/-! ### Words as they pass a level (R235, R240, R244, R340) -/
/-- What a level keeps once its oldest unresolved generation has moved: the last eight resolved ones, and partials still to land. -/
def levelTrim (s : Sheaf) : Sheaf :=
  { s with gens := s.gens.filter (fun g => decide (s.oldest ≤ g.num + 8)), parts := s.parts.filter (fun x => decide (s.oldest ≤ x.gen)) }
/-- The level's sheaf as a word or an answer shows it (R56): it runs, or it is suspended. -/
def levelState (st : SheafState) (s : Sheaf) : Sheaf := if s.isApex then s else { s with state := st }
/-- A launch or failure word passes on its way down: it resolves the generation at this channel. -/
def levelWord (g : Gran) (c : Chan) : Chan :=
  let tag := gf g 55 24
  match sheafOf c tag with
  | none => c
  | some s =>
    let n := gf g 103 56
    if s.isApex then c
    else if gf g 7 0 = 0x4C then
      match injFind c 4 tag with
      | some i => injPut { i with left := i.left.map (fun k => k - 1) } c
      | none =>
        let x := { genOf s n with state := .launched, fire := gf g 183 120, branch := gf g 16 13, forced := gbit g 20 }
        let s1 := levelTrim (levelState .running { putGen s x with fires := ((n, gf g 183 120) :: s.fires).take 16, oldest := max s.oldest (n + 1) })
        strictUpdate (soloRoute (putSheaf c s1) s 1 g)
    else
      let x := { genOf s n with state := .failed, cause := gf g 127 120 }
      let s1 := levelTrim (putGen { s with oldest := max s.oldest (n + 1) } x)
      let s2 := if gf g 127 120 = 5 then s1 else levelState .suspended s1
      let c1 := genResolve tag n (soloRoute (putSheaf c s2) s 1 g)
      releaseFences tag (strictUpdate (updSheaf tag (fun y => { y with toks := y.toks.filter (fun t => decide (t.gen ≠ n)) }) c1))
/-- A result packet passes: at a barn the result is kept, and when the status granule is in, the record is written (R332, R340, R410). -/
def levelResult (gs : List Granule) (c : Chan) : Chan :=
  match gs with
  | [] => c
  | h :: body =>
    let g := h.data
    let tag := gf g 47 16
    match sheafOf c tag with
    | none => c
    | some s =>
      let n := gf g 127 80
      let c1 := sendRoute c s 1 gs
      if s.isApex ∨ c.clk.role ≠ 1 ∨ (genOf s n).state ≠ .launched ∨ gf g 143 128 ≠ s.rc.toNat then c1
      else
        let x := genOf s n
        let all := x.result ++ body.map Granule.data
        if x.result.length ≠ gf g 152 144 then c1
        else if all.length < gf g 161 153 then putSheaf c1 (putGen s { x with result := all })
        else
          let st := (all.getLast?).getD 0#256
          let y := { x with result := all.dropLast, status := st, hash := granOf (sha256 (all.flatMap granBytes)) }
          let c2 := genResolve tag n (putSheaf c1 (putGen s y))
          updSheaf tag (fun z => { z with toks := z.toks.filter (fun t => decide (t.gen ≠ n)) }) c2

end Sys2Proof.Machine
end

_AIM OF THE TASK_
Your reply should be the lines from the one that contains "else if all.length" through the end of the listing above, repeated exactly.

_EXPECTED ANSWER_
        else if all.length < gf g 161 153 then putSheaf c1 (putGen s { x with result := all })
        else
          let st := (all.getLast?).getD 0#256
          let y := { x with result := all.dropLast, status := st, hash := granOf (sha256 (all.flatMap granBytes)) }
          let c2 := genResolve tag n (putSheaf c1 (putGen s y))
          updSheaf tag (fun z => { z with toks := z.toks.filter (fun t => decide (t.gen ≠ n)) }) c2

end Sys2Proof.Machine
end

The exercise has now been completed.